Native Honduran Models and their Historical Facts

Red Dragonette

This exhibit and its information sign were at the Gumbalimba Park's museum. If you want to know what it says, if you can't read it, here it is:

"Before Spanish contact, native settlements were small and dispersed, and housing was semipermanent, probably made of perishable materials such as CANE, MUD, and THACTH. These original islands usually lived in land, not near the coast. There was a close dependence on a varied and plentiful environment, and CEREMONIAL or RELIGIOUS ACTIVITIES provided and important social function.

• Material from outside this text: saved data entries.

-- ==== Sys2Proof/Decode.lean ====
section
/-! DEFINITION. From a 128-bit command word to an instruction and back (30_encoding.md R71 to R73, R79 to
R81, R85). Decoding is R83 steps 1 and 2: a reserved opcode, a nonzero `RSV` or a nonzero field the opcode does
not use is refused (`none`), and the step then raises IllegalCommand. The value checks of R83 steps 3
to 5 stay with the meanings, as R88 says (log 10). -/

namespace Sys2Proof

/-- The sixteen fields of a command word (30_encoding.md R72), low bits first. `DATA` is
`{EB, EA, DB, DA}` (`Fields.data`). -/
structure Fields where
  /-- `OP`, bits 7:0 -/
  op : BitVec 8
  /-- `RD`, bits 11:8 -/
  rd : RegField
  /-- `RA`, bits 15:12 -/
  ra : RegField
  /-- `RB`, bits 19:16 -/
  rb : RegField
  /-- `S`, bit 20 -/
  s : Bool
  /-- `EL`, bit 21 -/
  el : Bool
  /-- `RND`, bits 24:22 -/
  rnd : BitVec 3
  /-- `OVF`, bits 26:25 -/
  ovf : BitVec 2
  /-- `SS`, bit 27 -/
  ss : Bool
  /-- `RSV`, bits 31:28 -/
  rsv : BitVec 4
  /-- `DD`, bits 47:32 -/
  dd : Field16
  /-- `IMM`, bits 63:48 -/
  imm : Field16
  /-- `DA`, bits 79:64 -/
  da : Field16
  /-- `DB`, bits 95:80 -/
  db : Field16
  /-- `EA`, bits 111:96 -/
  ea : Field16
  /-- `EB`, bits 127:112 -/
  eb : Field16
deriving DecidableEq, Repr

/-- The fields of a command word, each at the bits of 30_encoding.md R72. -/
def Fields.ofWord (c : CmdWord) : Fields where
  op := c.extractLsb' 0 8
  rd := c.extractLsb' 8 4
  ra := c.extractLsb' 12 4
  rb := c.extractLsb' 16 4
  s := c.getLsbD 20
  el := c.getLsbD 21
  rnd := c.extractLsb' 22 3
  ovf := c.extractLsb' 25 2
  ss := c.getLsbD 27
  rsv := c.extractLsb' 28 4
  dd := c.extractLsb' 32 16
  imm := c.extractLsb' 48 16
  da := c.extractLsb' 64 16
  db := c.extractLsb' 80 16
  ea := c.extractLsb' 96 16
  eb := c.extractLsb' 112 16

/-- The command word of the given fields, most significant field first. -/
def Fields.toWord (f : Fields) : CmdWord :=
  f.eb ++ f.ea ++ f.db ++ f.da ++ f.imm ++ f.dd ++ f.rsv ++ BitVec.ofBool f.ss ++ f.ovf ++ f.rnd ++
    BitVec.ofBool f.el ++ BitVec.ofBool f.s ++ f.rb ++ f.ra ++ f.rd ++ f.op

/-- The `DATA` field, which overlays `DA`, `DB`, `EA` and `EB` (30_encoding.md R72). -/
def Fields.data (f : Fields) : Data64 := f.eb ++ f.ea ++ f.db ++ f.da

/-- The overflow tag of an `OVF` field (30_encoding.md R76). -/
def Ovf.ofField (c : BitVec 2) : Ovf :=
  match c.toNat with
  | 0 => .wrap
  | 1 => .sat
  | 2 => .chk
  | _ => .und

/-- The `OVF` field of an overflow tag (30_encoding.md R76). -/
def Ovf.toField : Ovf → BitVec 2
  | .wrap => 0
  | .sat => 1
  | .chk => 2
  | .und => 3

/-- `EL`, `RND`, `OVF` and `SS` are 0, as in every T and W command (30_encoding.md R77). -/
def Fields.noTags (f : Fields) : Bool := !f.el && f.rnd == 0 && f.ovf == 0 && !f.ss

/-- `DA` and `DB` are 0. -/
def Fields.noDigits (f : Fields) : Bool := f.da == 0 && f.db == 0

/-- `EA` and `EB` are 0. -/
def Fields.noExps (f : Fields) : Bool := f.ea == 0 && f.eb == 0

/-- `DATA` (that is `DA`, `DB`, `EA` and `EB`) is 0. -/
def Fields.noData (f : Fields) : Bool := f.noDigits && f.noExps

/-- The type fields of a P or F command. -/
def Fields.ty (f : Fields) : TypeFields := ⟨f.s, f.rnd, Ovf.ofField f.ovf, f.dd⟩

/-- `i` where every field the opcode does not use is 0 (30_encoding.md R80), else no command. -/
def accept (unusedZero : Bool) (i : Instr) : Option Instr := if unusedZero then some i else none

/-- The opcode map (30_encoding.md R79) with the must-be-zero rule (R80): each row names the fields its
opcode does not use. A reserved opcode has no row (R81). -/
def Fields.toInstr (f : Fields) : Option Instr :=
  if f.rsv ≠ 0 then none else
  match f.op.toNat with
  | 0x00 => accept (f.rd == 0 && f.ra == 0 && f.rb == 0 && !f.s && f.noTags && f.dd == 0 && f.imm == 0 && f.noData) .nop
  | 0x01 => accept (f.ra == 0 && f.rb == 0 && f.noTags && f.imm == 0) (.ldi f.rd f.s f.dd f.data)
  | 0x02 => accept (f.ra == 0 && f.rb == 0 && !f.s && f.noTags && f.dd == 0) (.ldw f.rd f.imm f.data)
  | 0x03 => accept (f.rd == 0 && f.rb == 0 && !f.s && f.noTags && f.dd == 0 && f.noData) (.rdw f.ra f.imm)
  | 0x04 => accept (f.rd == 0 && f.ra == 0 && f.rb == 0 && !f.s && f.noTags && f.dd == 0 && f.noData) (.rdc f.imm)
  | 0x10 => accept (f.noTags && f.dd == 0 && f.imm == 0 && f.noData) (.wadd f.rd f.ra f.rb f.s)
  | 0x11 => accept (f.noTags && f.dd == 0 && f.imm == 0 && f.noData) (.wsub f.rd f.ra f.rb f.s)
  | 0x12 => accept (f.noTags && f.dd == 0 && f.imm == 0 && f.noData) (.wmul f.rd f.ra f.rb f.s)
  | 0x13 => accept (f.noTags && f.dd == 0 && f.imm == 0 && f.noData) (.wdiv f.rd f.ra f.rb f.s)
  | 0x14 => accept (f.noTags && f.dd == 0 && f.imm == 0 && f.noData) (.wmod f.rd f.ra f.rb f.s)
  | 0x15 => accept (f.rb == 0 && f.noTags && f.dd == 0 && f.noData) (.wshl f.rd f.ra f.s f.imm)
  | 0x16 => accept (f.rb == 0 && f.noTags && f.dd == 0 && f.noData) (.wshr f.rd f.ra f.s f.imm)
  | 0x17 => accept (f.rd == 0 && f.noTags && f.dd == 0 && f.imm == 0 && f.noData) (.wcmp f.ra f.rb f.s)
  | 0x18 => accept (f.rb == 0 && f.noTags && f.imm == 0 && f.noData) (.wext f.rd f.ra f.s f.dd)
  | 0x19 => accept (f.ra == 0 && f.rb == 0 && f.noTags && f.noData) (.wlim f.rd f.s f.dd f.imm)
  | 0x20 => accept (!f.ss && f.imm == 0 && f.noExps) (.padd f.rd f.ra f.rb f.ty f.el f.da f.db)
  | 0x21 => accept (!f.ss && f.imm == 0 && f.noExps) (.psub f.rd f.ra f.rb f.ty f.el f.da f.db)
  | 0x22 => accept (!f.ss && f.imm == 0 && f.noExps) (.pmul f.rd f.ra f.rb f.ty f.el f.da f.db)
  | 0x23 => accept (!f.ss && f.imm == 0 && f.noExps) (.pdiv f.rd f.ra f.rb f.ty f.el f.da f.db)
  | 0x24 => accept (f.rb == 0 && !f.ss && f.db == 0 && f.noExps) (.pshl f.rd f.ra f.ty f.el f.da f.imm)
  | 0x25 => accept (f.rb == 0 && !f.ss && f.db == 0 && f.noExps) (.pshr f.rd f.ra f.ty f.el f.da f.imm)
  | 0x30 => accept (!f.ss && f.imm == 0) (.fadd f.rd f.ra f.rb f.ty f.el f.da f.db f.ea f.eb)
  | 0x31 => accept (!f.ss && f.imm == 0) (.fsub f.rd f.ra f.rb f.ty f.el f.da f.db f.ea f.eb)
  | 0x32 => accept (!f.ss && f.imm == 0) (.fmul f.rd f.ra f.rb f.ty f.el f.da f.db f.ea f.eb)
  | 0x33 => accept (!f.ss) (.fdiv f.rd f.ra f.rb f.ty f.el f.da f.db f.ea f.eb f.imm)
  | 0x34 => accept (f.rb == 0 && !f.el && f.noDigits && f.eb == 0) (.fcvt f.rd f.ra f.ty f.ss f.ea f.imm)
  | 0x35 => accept (!f.el && !f.ss && f.noData) (.fqnt f.rd f.ra f.rb f.ty f.imm)
  | _ => none

/-- The command a word stands for, total on any word (30_encoding.md R81). -/
def decode (c : CmdWord) : Option Instr := (Fields.ofWord c).toInstr

/-- A command word with opcode `op` and every other field 0. -/
def Fields.ofOp (op : BitVec 8) : Fields :=
  ⟨op, 0, 0, 0, false, false, 0, 0, false, 0, 0, 0, 0, 0, 0, 0⟩

/-- The fields of a format W command with its three registers. -/
def Fields.wide (op : BitVec 8) (rd ra rb : RegField) (sg : Bool) : Fields :=
  { Fields.ofOp op with rd := rd, ra := ra, rb := rb, s := sg }

/-- The fields of a P or F command: registers, type fields and elastic digit counts. -/
def Fields.policy (op : BitVec 8) (rd ra rb : RegField) (ty : TypeFields) (el : Bool) (da db : Field16) : Fields :=
  { Fields.wide op rd ra rb ty.s with
    el := el, rnd := ty.rnd, ovf := ty.ovf.toField, dd := ty.dd, da := da, db := db }

/-- The fields with `DATA` set (30_encoding.md R72). -/
def Fields.withData (f : Fields) (data : Data64) : Fields :=
  { f with
    da := data.extractLsb' 0 16, db := data.extractLsb' 16 16
    ea := data.extractLsb' 32 16, eb := data.extractLsb' 48 16 }

/-- The fields of an instruction (30_encoding.md R79); every field it does not use is 0 (R80). -/
def Instr.toFields : Instr → Fields
  | .nop => Fields.ofOp 0x00
  | .ldi rd sg ds data => Fields.withData { Fields.ofOp 0x01 with rd := rd, s := sg, dd := ds } data
  | .ldw rd k data => Fields.withData { Fields.ofOp 0x02 with rd := rd, imm := k } data
  | .rdw ra k => { Fields.ofOp 0x03 with ra := ra, imm := k }
  | .rdc csr => { Fields.ofOp 0x04 with imm := csr }
  | .wadd rd ra rb sg => Fields.wide 0x10 rd ra rb sg
  | .wsub rd ra rb sg => Fields.wide 0x11 rd ra rb sg
  | .wmul rd ra rb sg => Fields.wide 0x12 rd ra rb sg
  | .wdiv rd ra rb sg => Fields.wide 0x13 rd ra rb sg
  | .wmod rd ra rb sg => Fields.wide 0x14 rd ra rb sg
  | .wshl rd ra sg sh => { Fields.wide 0x15 rd ra 0 sg with imm := sh }
  | .wshr rd ra sg sh => { Fields.wide 0x16 rd ra 0 sg with imm := sh }
  | .wcmp ra rb sg => Fields.wide 0x17 0 ra rb sg
  | .wext rd ra sg d => { Fields.wide 0x18 rd ra 0 sg with dd := d }
  | .wlim rd sg d kind => { Fields.wide 0x19 rd 0 0 sg with dd := d, imm := kind }
  | .padd rd ra rb ty el da db => Fields.policy 0x20 rd ra rb ty el da db
  | .psub rd ra rb ty el da db => Fields.policy 0x21 rd ra rb ty el da db
  | .pmul rd ra rb ty el da db => Fields.policy 0x22 rd ra rb ty el da db
  | .pdiv rd ra rb ty el da db => Fields.policy 0x23 rd ra rb ty el da db
  | .pshl rd ra ty el da sh => { Fields.policy 0x24 rd ra 0 ty el da 0 with imm := sh }
  | .pshr rd ra ty el da sh => { Fields.policy 0x25 rd ra 0 ty el da 0 with imm := sh }
  | .fadd rd ra rb ty el da db ea eb => { Fields.policy 0x30 rd ra rb ty el da db with ea := ea, eb := eb }
  | .fsub rd ra rb ty el da db ea eb => { Fields.policy 0x31 rd ra rb ty el da db with ea := ea, eb := eb }
  | .fmul rd ra rb ty el da db ea eb => { Fields.policy 0x32 rd ra rb ty el da db with ea := ea, eb := eb }
  | .fdiv rd ra rb ty el da db ea eb ed =>
      { Fields.policy 0x33 rd ra rb ty el da db with ea := ea, eb := eb, imm := ed }
  | .fcvt rd ra ty ss ea ed => { Fields.policy 0x34 rd ra 0 ty false 0 0 with ss := ss, ea := ea, imm := ed }
  | .fqnt rd ra rb ty ed => { Fields.policy 0x35 rd ra rb ty false 0 0 with imm := ed }

/-- The command word of an instruction. -/
def encode (i : Instr) : CmdWord := i.toFields.toWord

/-- The row of the opcode table an instruction belongs to (30_encoding.md R79). -/
def Instr.mnemonic : Instr → String
  | .nop => "NOP"
  | .ldi _ _ _ _ => "LDI"
  | .ldw _ _ _ => "LDW"
  | .rdw _ _ => "RDW"
  | .rdc _ => "RDC"
  | .wadd _ _ _ _ => "WADD"
  | .wsub _ _ _ _ => "WSUB"
  | .wmul _ _ _ _ => "WMUL"
  | .wdiv _ _ _ _ => "WDIV"
  | .wmod _ _ _ _ => "WMOD"
  | .wshl _ _ _ _ => "WSHL"
  | .wshr _ _ _ _ => "WSHR"
  | .wcmp _ _ _ => "WCMP"
  | .wext _ _ _ _ => "WEXT"
  | .wlim _ _ _ _ => "WLIM"
  | .padd _ _ _ _ _ _ _ => "PADD"
  | .psub _ _ _ _ _ _ _ => "PSUB"
  | .pmul _ _ _ _ _ _ _ => "PMUL"
  | .pdiv _ _ _ _ _ _ _ => "PDIV"
  | .pshl _ _ _ _ _ _ => "PSHL"
  | .pshr _ _ _ _ _ _ => "PSHR"
  | .fadd _ _ _ _ _ _ _ _ _ => "FADD"
  | .fsub _ _ _ _ _ _ _ _ _ => "FSUB"
  | .fmul _ _ _ _ _ _ _ _ _ => "FMUL"
  | .fdiv _ _ _ _ _ _ _ _ _ _ => "FDIV"
  | .fcvt _ _ _ _ _ _ => "FCVT"
  | .fqnt _ _ _ _ _ => "FQNT"

/-- A row of the machine-readable opcode map (30_encoding.md R88): a word `c` can be the row's command
only if `c AND mask = match`. -/
structure TableRow where
  mnemonic : String
  pattern : CmdWord
  mask : CmdWord
deriving DecidableEq, Repr

/-- The 27 rows of the opcode table, as 30_encoding.md R88 describes them. The decoder does not use the
table: that the two agree is a statement for the provers. -/
def opcodeTable : List TableRow :=
  [⟨"NOP", 0x00, 0xFFFFFFFFFFFFFFFFFFFFFFFFFFFFFFFF⟩,
   ⟨"LDI", 0x01, 0x0000000000000000FFFF0000FFEFF0FF⟩,
   ⟨"LDW", 0x02, 0x00000000000000000000FFFFFFFFF0FF⟩,
   ⟨"RDW", 0x03, 0xFFFFFFFFFFFFFFFF0000FFFFFFFF0FFF⟩,
   ⟨"RDC", 0x04, 0xFFFFFFFFFFFFFFFF0000FFFFFFFFFFFF⟩,
   ⟨"WADD", 0x10, 0xFFFFFFFFFFFFFFFFFFFFFFFFFFE000FF⟩,
   ⟨"WSUB", 0x11, 0xFFFFFFFFFFFFFFFFFFFFFFFFFFE000FF⟩,
   ⟨"WMUL", 0x12, 0xFFFFFFFFFFFFFFFFFFFFFFFFFFE000FF⟩,
   ⟨"WDIV", 0x13, 0xFFFFFFFFFFFFFFFFFFFFFFFFFFE000FF⟩,
   ⟨"WMOD", 0x14, 0xFFFFFFFFFFFFFFFFFFFFFFFFFFE000FF⟩,
   ⟨"WSHL", 0x15, 0xFFFFFFFFFFFFFFFF0000FFFFFFEF00FF⟩,
   ⟨"WSHR", 0x16, 0xFFFFFFFFFFFFFFFF0000FFFFFFEF00FF⟩,
   ⟨"WCMP", 0x17, 0xFFFFFFFFFFFFFFFFFFFFFFFFFFE00FFF⟩,
   ⟨"WEXT", 0x18, 0xFFFFFFFFFFFFFFFFFFFF0000FFEF00FF⟩] ++
  [⟨"WLIM", 0x19, 0xFFFFFFFFFFFFFFFF00000000FFEFF0FF⟩,
   ⟨"PADD", 0x20, 0xFFFFFFFF00000000FFFF0000F80000FF⟩,
   ⟨"PSUB", 0x21, 0xFFFFFFFF00000000FFFF0000F80000FF⟩,
   ⟨"PMUL", 0x22, 0xFFFFFFFF00000000FFFF0000F80000FF⟩,
   ⟨"PDIV", 0x23, 0xFFFFFFFF00000000FFFF0000F80000FF⟩,
   ⟨"PSHL", 0x24, 0xFFFFFFFFFFFF000000000000F80F00FF⟩,
   ⟨"PSHR", 0x25, 0xFFFFFFFFFFFF000000000000F80F00FF⟩,
   ⟨"FADD", 0x30, 0x0000000000000000FFFF0000F80000FF⟩,
   ⟨"FSUB", 0x31, 0x0000000000000000FFFF0000F80000FF⟩,
   ⟨"FMUL", 0x32, 0x0000000000000000FFFF0000F80000FF⟩,
   ⟨"FDIV", 0x33, 0x000000000000000000000000F80000FF⟩,
   ⟨"FCVT", 0x34, 0xFFFF0000FFFFFFFF00000000F02F00FF⟩,
   ⟨"FQNT", 0x35, 0xFFFFFFFFFFFFFFFF00000000F82000FF⟩]

/-- The instruction the decoder reads from the `nbits` low bits of `w`, every higher bit 0. A command
word is one 128-bit integer (30_encoding.md R71), so no byte order enters (R54). -/
def decodeTableWord (nbits w : Nat) : Option Instr :=
  if w % 2 ^ nbits < 2 ^ 128 then decode (BitVec.ofNat 128 (w % 2 ^ nbits)) else none

end Sys2Proof
end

These islanders planted MANIOC as a starchy stable crop. They also planted MAIZE and processed it in ways similar to their Mesoamerican neighbors. They probably used DUGOUT CANOES to catch reef fish as well as sharks; they gathered horse clams, west Indian tops and conchs. They supplemented these protein sources with land crabs, turtles, iguanas, deer, small mammals such as agouti, and probably fruits as pineapples, papaya, nances, coyol nuts. They used local woods and made projectile points and blades from flints and imported obsidian. They participated in a ceramic technology known as COCAL, which they shared with groups on the northeast coast. They also showed strong TRADE ALLIANCES with mainland peoples who provided them with COPPER for making ornaments, CACOA, and semiprecious stones (JADE)."